Он был там. Стоял уже по пояс в воде, похожей в лунном свете на чернёное серебро, и медленно, опираясь на свой костыль, входил всё глубже. Чуть заметно шевелились от ветра ветви деревьев на берегу. Плыла по реке холодная рябь. Над лесом висела, кривясь отметинами, ущербная луна. Застыв от ужаса, не в силах тронуться с места, даже завизжать, Копчёнка смотрела на мужа, безмолвно уходящего от неё в стылую реку. Но в это время снова вскрикнула птица в камышах – и Юлька очнулась, тут же стремглав кинувшись в холодную, уже подмёрзшую у берега воду.

Мардо вздрогнул, обернулся на плеск. Копчёнка увидела его освещённое луной лицо – чужое, окаменевшее. Широко открытые, неподвижные глаза Митьки смотрели на жену, не узнавая её.

– Ты что это вздумал? Чего в голову взял, а?! – шёпотом вскричала Юлька, пробираясь к нему сквозь ледяную воду. – Ты что, проклятый, спрашиваю тебя, решил?! А ну, идём! А ну пошёл на берег, говорят тебе! Не то я сейчас так заору, что весь табор тебя вытаскивать прибежит! И с дитями, и со стариками! Опозориться хочешь насмерть?! Вон из воды, сказано тебе!!!

– Не вопи ты… – хрипло, тихо сказал Мардо, опуская голову. – Я иду, – и медленно, не глядя на жену, заковылял на берег.

Выскочив вслед за ним и повалившись на прибрежный песок, Юлька расплакалась навзрыд:

– Да что ж это, дэвлалэ?! Да что же это такое, что за наказание на мою голову?! Ну, что, что, что тебе опять не так, собачий сын?! Что я не то сделала?! Ведь хорошо всё было! Помереть не помер, ногу вылечили – опять не слава богу! Каждый день еда есть, самогонку – и ту доставала тебе! Нет! Топиться вздумал! В воде ледянущей, ирод! Не мог зарезаться по-человечески: хоть не холодно бы было!

– Так бы люди потом увидали, – со странным спокойствием пояснил Митька. Его колотило от озноба, но Мардо, казалось, не замечал этого и не сводил пугающего Юльку взгляда с речной ряби. – А так – подумали бы, что ушёл, и всё. Как раньше… – Голос его вдруг прервался на миг. – Дура! Ну что ж ты на мой хребет навязалась! Думаешь, можно так жить?! Мне – так жить, как вы живёте?! Целый день под телегой лежать, клячам репки крутить?!

– Другие же цыгане живут… – пискнула Копчёнка.

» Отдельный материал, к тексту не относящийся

-- ==== Sys2Proof/Machine/Matrix.lean ====
section
/-! DEFINITION. Machine/Matrix.lean: MATMUL, BOUND_SCAN, ACC_SPILL, ACC_FILL and ACC_DRAIN: fields, checks, plans and effects
(R77 to R120, R132 to R138, R436 to R440). -/
namespace Sys2Proof.Machine

/-! ## The fields of a matrix tile (R132) -/

/-- The fields of a MATMUL descriptor. -/
structure MatF where
  kTotal : Nat
  kBase  : Nat
  kLen   : Nat
  mLen   : Nat
  nLen   : Nat
  grid   : Bool
  tmode  : Nat
  slot   : Nat
  first  : Bool          -- acc_begin
  last   : Bool          -- acc_end
  cbound : Bool
  redMax : Bool
  redSum : Bool
  boundA : Nat
  boundB : Nat
  anchor : Int
  rsum   : Int
  redAt  : Nat
  q      : Nat
  tab    : Nat
  ofn    : Nat
  ofnAt  : Nat
  deriving DecidableEq, Repr

/-- Reads the fields of R132. In a STRICT_IEEE context acc_mode is ignored (R77). A PACKED_TAIL describes a PACKED sub-tile whatever its
tile_mode says (log entry 89). -/
def matOf (mode : Mode) (d : Bytes) : MatF :=
  { kTotal := fld d 16 10 22, kBase := fld d 17 10 22, kLen := fld d 18 10 22, mLen := fld d 19 24 8 + 1, nLen := fld d 19 16 8 + 1,
    grid := fld d 19 15 1 = 1 && mode ≠ .strictIeee, tmode := if tOp d = 0x15 then 2 else fld d 19 13 2, slot := fld d 19 10 3, first := fld d 19 9 1 = 1,
    last := fld d 19 8 1 = 1, cbound := fld d 19 7 1 = 1, redMax := fld d 19 5 1 = 1, redSum := fld d 19 6 1 = 1,
    boundA := fld d 20 0 22, boundB := fld d 21 0 22, anchor := toSigned 16 (fld d 22 16 16), rsum := toSigned 16 (fld d 22 0 16),
    redAt := fld d 23 0 22, q := w32 d 24, tab := fld d 25 0 22, ofn := w32 d 29, ofnAt := fld d 30 0 22 }

/-- The reserved fields of words 16 to 23. -/
def matZero (d : Bytes) : Bool :=
  fld d 16 0 10 = 0 && fld d 17 0 10 = 0 && fld d 18 0 10 = 0 && fld d 19 0 5 = 0 && fld d 19 13 2 ≠ 3 && fld d 20 22 10 = 0
    && fld d 21 22 10 = 0 && fld d 23 22 10 = 0

/-- The reserved fields of words 24 to 31. -/
def drainZero (d : Bytes) : Bool := fld d 25 22 10 = 0 && fld d 27 16 16 = 0 && fld d 30 22 10 = 0 && fld d 29 0 20 = 0

/-- Row reductions are asked for. -/
def MatF.red (f : MatF) : Bool := f.redMax || f.redSum

/-- Ranges of the fields of a group, in use or not (R77, R118, R117). -/
def groupRange (mode : Mode) (f : MatF) : Bool :=
  decide (1 ≤ f.kTotal) && decide (f.kTotal ≤ 2097152) && decide (f.tmode ≤ 2)
    && decide (f.slot ≤ (if f.grid then 1 else 5))
    && decide (-300 ≤ f.anchor) && decide (f.anchor ≤ 300) && decide (-300 ≤ f.rsum) && decide (f.rsum ≤ 300)
    && f.boundA % 2 = 0 && f.boundB % 2 = 0
    && (match mode with
        | .native => true
        | .strictIeee => f.tmode = 0 && !f.red
        | .kwatil => f.tmode = 0 && !f.grid)

/-- Ranges of the row-sum top and the output function (R77, R134, R141). -/
def outRange (f : MatF) : Bool :=
  decide (-300 ≤ f.rsum) && decide (f.rsum ≤ 300)
    && decide (bits f.ofn 28 4 ≤ 2) && decide (bits f.ofn 24 4 ≤ 2) && !(bits f.ofn 24 4 = 2 && decide (bits f.ofn 20 4 > 0xB))

/-- K range of the tile (R77). -/
def kRange (f : MatF) : Bool :=
  decide (f.kBase < f.kTotal) && f.kBase % 32 = 0 && decide (1 ≤ f.kLen) && decide (f.kBase + f.kLen ≤ f.kTotal)
    && (f.kLen % 32 = 0 || f.kBase + f.kLen = f.kTotal)

/-- Formats of the 8-bit rate on the left (R78). -/
def fmtLeft8 (f : Fmt) : Bool := f = .e4m3 || f = .e5m2 || f = .e4m3b || f = .e5m2b || f = .gbf8
/-- Formats of the 8-bit rate on the right. -/
def fmtRight8 (f : Fmt) : Bool := fmtLeft8 f || f = .gbf4 || f = .e2m1b
/-- Formats of the 16-bit rate. -/
def fmtHalf (f : Fmt) : Bool := f = .bf16 || f = .fp16

/-- Legal operand pairs of a mode (R78, R115, R118). -/
def pairOk (mode : Mode) (a b : Fmt) : Bool :=
  match mode with
  | .native => (fmtLeft8 a && fmtRight8 b) || (fmtHalf a && fmtHalf b)
  | .strictIeee => (a = .fp32 || fmtHalf a) && (b = .fp32 || fmtHalf b)
  | .kwatil => ((fmtLeft8 a && fmtRight8 b) || (fmtHalf a && fmtHalf b)) && !fmtBlocked a && !fmtBlocked b

/-- Positions that a reference covers along K: whole blocks of a blocked format (R81). -/
def kCover (r : Fmt) (k : Nat) : Nat := if fmtBlocked r then alignUp k 32 else k

/-- The operands of a matrix tile on cell c; none is BAD_DESCRIPTOR (R78, R79, R163). -/
def matOperands (c : Nat) (mode : Mode) (d : Bytes) (f : MatF) : Option (TRef × TRef) :=
  match opRef c none false d 16, opRef c none false d 32 with
  | some a, some b =>
    if pairOk mode a.fmt b.fmt && !(fmtBlocked a.fmt && a.cm) && !(fmtBlocked b.fmt && !b.cm)
      && a.shapeOk f.mLen (kCover a.fmt f.kLen) && b.shapeOk (kCover b.fmt f.kLen) f.nLen then some (a, b) else none
  | none, _ => none
  | some _, none => none

/-- The output fields of a tile of cell c: control word and reference, with their ranges but for the shape (R57, R58, R130, R132). `drains`
tells a tile that drains; one that does not may have no pitch in its unused reference. -/
def outFields (c : Nat) (mode : Mode) (d : Bytes) (f : MatF) (drains : Bool) : Option (QCtl × TRef) :=
  match qDecode (mode = .strictIeee) f.q with
  | none => none
  | some q => if outRange f then (opRef c (some q.fmt) (!drains) d 48).map (fun r => (q, r)) else none

/-- The output of a drain on cell c: control word and reference (R57, R58, R132). -/
def matOutput (c : Nat) (mode : Mode) (d : Bytes) (f : MatF) : Option (QCtl × TRef) :=
  (outFields c mode d f true).filter (fun o => o.2.shapeOk f.mLen f.nLen)

/-! ## Plans -/

/-- Clocks of the passes (R148, R168). -/
def passClocks (mode : Mode) (f : MatF) (a b : TRef) : Nat :=
  match mode with
  | .strictIeee => cdiv (f.mLen * f.nLen * f.kLen) 32
  | .native | .kwatil =>
    let p := cdiv f.kLen (if fmtBits a.fmt = 16 then 80 else 160)
    let one := max (if a.aligned then f.mLen else 2 * f.mLen) (if b.aligned then 80 else 160)
    24 + p * (if mode = .kwatil then 16 * one else one)

/-- Clocks of the drain (R148, R168). -/
def drainClocks (m n : Nat) (r : TRef) : Nat :=
  let d := cdiv (m * n * fmtBits r.fmt) 2048
  if r.aligned then d else 2 * d

/-- What a drain reads besides the slot: bias and scale vectors, and the scale table (R132, R134). -/
def drainReads (c : Nat) (f : MatF) (q : QCtl) (r : TRef) (m n : Nat) : List (Nat × Nat) :=
  (match bits f.ofn 28 4 with
   | 1 => [(spAddr c f.ofnAt, 4 * n)]
   | 2 => [(spAddr c f.ofnAt, 4 * n), (spAddr c (f.ofnAt + 1024), 4 * n)]
   | _ => []) ++ (if q.qmode = .agreed then [(spAddr c f.tab, r.blocks m n)] else [])

/-- What a drain writes. -/
def drainWrites (c : Nat) (f : MatF) (r : TRef) (m n : Nat) : List (Nat × Nat) :=
  hull (r.spans m n false) ++ (if f.red then [(spAddr c f.redAt, 32 * m)] else [])

/-- The bound vectors that opening a group reads (R91, R103). -/
def boundReads (c : Nat) (f : MatF) : List (Nat × Nat) :=
  if f.first && f.grid && !f.cbound then [(spAddr c f.boundA, 2 * f.mLen), (spAddr c f.boundB, 2 * f.nLen)] else []

/-- One matrix sub-tile. -/
def subPlan (c : Nat) (mode : Mode) (d : Bytes) : Option (MatF × Plan) :=
  let f := matOf mode d
  if !(tHeadOk d && matZero d && drainZero d && groupRange mode f && kRange f) then none
  else match matOperands c mode d f with
    | none => none
    | some (a, b) =>
      let kx := fun (r : TRef) => kCover r.fmt f.kLen
      let out := if f.last then matOutput c mode d f else none
      if (if f.last then out else outFields c mode d f false).isNone then none
      else
        let dr := match out with | some (q, r) => drainReads c f q r f.mLen f.nLen | none => []
        some (f, {
          array := mode ≠ .strictIeee, vector := mode = .strictIeee,
          ins := hull (a.spans f.mLen (kx a) false) ++ hull (b.spans (kx b) f.nLen false) ++ boundReads c f ++ dr,
          reads := refReads a f.mLen (kx a) false ++ refReads b (kx b) f.nLen false ++ boundReads c f ++ dr,
          outs := match out with | some (_, r) => drainWrites c f r f.mLen f.nLen | none => [],
          slots := if f.first then [] else slotWords c f.grid f.slot (f.mLen * f.nLen),
          clocks := passClocks mode f a b + (match out with | some (_, r) => drainClocks f.mLen f.nLen r | none => 0) })

/-- The cells of a PAIRED tile belong to the context and are present (R108): the odd one is the context's own, or a guest cell that it holds. -/
def pairCells (s : State) (x c : Nat) : Bool :=
  c % 2 = 0 && cellPresent s c && cellPresent s (c + 1)
    && ((s.ctx x).owned.contains (c + 1) || ((s.ctx x).lc && (s.ctx x).guest.contains (c + 1) && (s.cell (c + 1)).ctx = x))

/-- The largest k_total of a PACKED sub-tile, by its own operation (R110). -/
def packedTop (d : Bytes) : Nat := if fld d 4 28 4 = 1 || fld d 4 28 4 = 2 then 32 else 64

/-- The rules of a PACKED pair (R110, R133). -/
def packedOk (h t : MatF) (hd td : Bytes) : Bool :=
  tOp td = 0x15 && tWait td = 0xFFF && tSignal td = 0xFFF && h.mLen = t.mLen && h.grid = t.grid && h.q = t.q && h.ofn = t.ofn
    && decide (h.kTotal ≤ packedTop hd) && decide (t.kTotal ≤ packedTop td) && h.first && h.last && t.first && t.last

/-- The plan of a MATMUL; none is BAD_DESCRIPTOR (R126 row 1). -/
def matPlan (s : State) (c x : Nat) (t : Tile) : Option Plan :=
  let mode := modeOf s x
  match subPlan c mode t.desc with
  | none => none
  | some (f, p) =>
    match f.tmode with
    | 0 => some p
    | 1 => if pairCells s x c then
        some { p with slots := if f.first then [] else p.slots ++ slotWords (c + 1) f.grid f.slot (f.mLen * f.nLen) } else none
    | _ =>
      match subPlan c mode t.tail with
      | none => none
      | some (g, r) =>
        if packedOk f g t.desc t.tail then
          some { p with ins := p.ins ++ r.ins, outs := p.outs ++ r.outs, reads := p.reads ++ r.reads, clocks := max p.clocks r.clocks }
        else none

/-- A group and a tile agree in the fields of R103. -/
def groupFits (g : Group) (f : MatF) : Bool :=
  g.grid = f.grid && g.mLen = f.mLen && g.nLen = f.nLen && g.kTotal = f.kTotal && g.cbound = f.cbound && g.tmode = f.tmode
    && (if f.cbound then g.anchor = f.anchor else g.boundA = f.boundA && g.boundB = f.boundB)

/-- R105 on one cell for one slot. -/
def slotConflict (s : State) (c : Nat) (f : MatF) : Bool :=
  if f.first then (groupOf s c f.grid f.slot).isSome || halfTaken s c f.grid f.slot
  else match groupOf s c f.grid f.slot with
    | none => true
    | some g => !groupFits g f

/-- R105 for a MATMUL. DESIGN CHOICE (log entry 89): the sub-tiles of a PACKED tile that name one slot conflict, since the second would open a
slot with an open group; the spec names no status for it. -/
def matConflict (s : State) (c x : Nat) (t : Tile) : Bool :=
  let mode := modeOf s x
  let f := matOf mode t.desc
  slotConflict s c f || (f.tmode = 1 && slotConflict s (c + 1) f)
    || (f.tmode = 2 && (slotConflict s c (matOf mode t.tail) || (matOf mode t.tail).slot = f.slot))

/-! ## Accumulation -/

/-- The i16 values of a vector as tops. -/
def tops (s : State) (a n : Nat) : List (Option Int) := (List.range n).map (fun i => anchorFrom (toSigned 16 (ofLe (peek s (a + 2 * i) 2))))

/-- The group that a tile opens (R103, R105). -/
def newGroup (s : State) (c : Nat) (f : MatF) : Group :=
  { grid := f.grid, mLen := f.mLen, nLen := f.nLen, kTotal := f.kTotal, cbound := f.cbound, boundA := f.boundA, boundB := f.boundB,
    anchor := f.anchor, tmode := f.tmode,
    ba := if f.grid && !f.cbound then tops s (spAddr c f.boundA) f.mLen else [],
    bb := if f.grid && !f.cbound then tops s (spAddr c f.boundB) f.nLen else [] }

/-- Opens the group of a tile on cell k, from bound vectors of cell c. -/
def openGroup (c k : Nat) (f : MatF) (s : State) : State := putGroup k f.slot (newGroup s c f) (clearSlot f.grid k f.slot s)

/-- The operand positions of local chunk j for output (m, n); positions beyond the tile are +0 (R81). -/
def chunkPairs (s : State) (f : MatF) (a b : TRef) (w j m n : Nat) : List (Val × Val) :=
  (List.range w).map (fun i =>
    let k := w * j + i
    if k < f.kLen then (elemAt s a m k, elemAt s b k n) else (vZero, vZero))

/-- Adds the listed local chunks to one output of a slot of cell k under NATIVE arithmetic; gives the status bits it sets. -/
def addChunks (s0 : State) (f : MatF) (a b : TRef) (g : Group) (k : Nat) (js : List Nat) (m n : Nat) (acc : State × BitVec 32) : State × BitVec 32 :=
  let e := m * f.nLen + n
  if f.grid then
    let anc := g.anchorAt m n
    let r := js.foldl (fun (u : Grid × BitVec 32) j =>
      let ch := chunk (some (anchorOf anc)) (chunkPairs s0 f a b 32 j m n)
      let i := gridChunk u.1 ch
      (i.1, swRounded (swTrunc (swBound u.2 ch.viol) ch.trunc) i.2)) (getGrid acc.1 k f.slot e anc, acc.2)
    (putGrid k f.slot e r.1 acc.1, r.2)
  else
    let r := js.foldl (fun (u : FastEnt × BitVec 32) j =>
      let ch := chunk none (chunkPairs s0 f a b 32 j m n)
      let i := fastChunk u.1 ch
      (i.1, swOverflow (swTrunc u.2 ch.trunc) i.2)) (getFast acc.1 k f.slot e, acc.2)
    (putFast k f.slot e r.1 acc.1, r.2)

– Я – не другие! – оскалился Митька так, что она отпрянула. – Я – вор! Мне моя жизнь нужна! А не это ваше… Тьфу, задаром бы не взял… за миллион бы не взял… Будьте вы прокляты все… – Он вдруг уронил встрёпанную голову на колени, содрогнулся всем телом. – У-у-у, сво-ло-чи… Подохнуть спокойно не дали, цыгане, чтоб вам задавиться… Что ж тот комиссар в степи чуть повыше не взял, промазал по мне! Как мне вот теперь, скажи – как? Ты ещё навязалась, паскуда, хвост собачий! Другая бы уж давно замуж вышла…

Страшно, грязно выругавшись, Мардо умолк. Юлька на всякий случай отползла подальше, под куст, и оттуда настороженно следила за мужем. Он молчал. Молчала и Юлька. И с лица её постепенно сходила испуганная гримаса, сменяясь спокойной решимостью. А когда луна скрылась в наползшую тучу, Копчёнка вдруг поднялась на ноги. Мардо даже не повернул к ней головы, но она, не обращая на это внимания, ровно и холодно сказала, глядя на него:

– Что ж… Прав ты, верно. И знаешь что – делай что хочешь. Правда – что я к тебе лезу всё? Иди топись на здоровье. С богом, золотой… лет через пятьдесят встретимся у Бога – поговорим, чайку попьём. Не бойся, не повешусь без тебя. Мне ещё сынов на ноги ставить. Бегают двое по табору, ежели замечал когда… А нашим я так и скажу, как ты хотел, – ушёл ночью, мол, и всё. Дэвлэса![79] – и, отвернувшись, прямая и худенькая, пошла к темнеющим вдалеке палаткам. Но слух её был напряжён, будто натянутая до предела струна, плечи под мокрой кофтой тряслись как в лихорадке. И – внезапно обдало жаром, когда из темноты послышалось хриплое, чуть слышное:

– Юлька…

– Ну? Что? – спокойно, почти насмешливо спросила Копчёнка, оглядываясь через плечо, хотя один бог знал, чего ей стоила эта насмешливость. – Передумал, что ль, топиться? Не помочь ли? Может, каменюку прикатить?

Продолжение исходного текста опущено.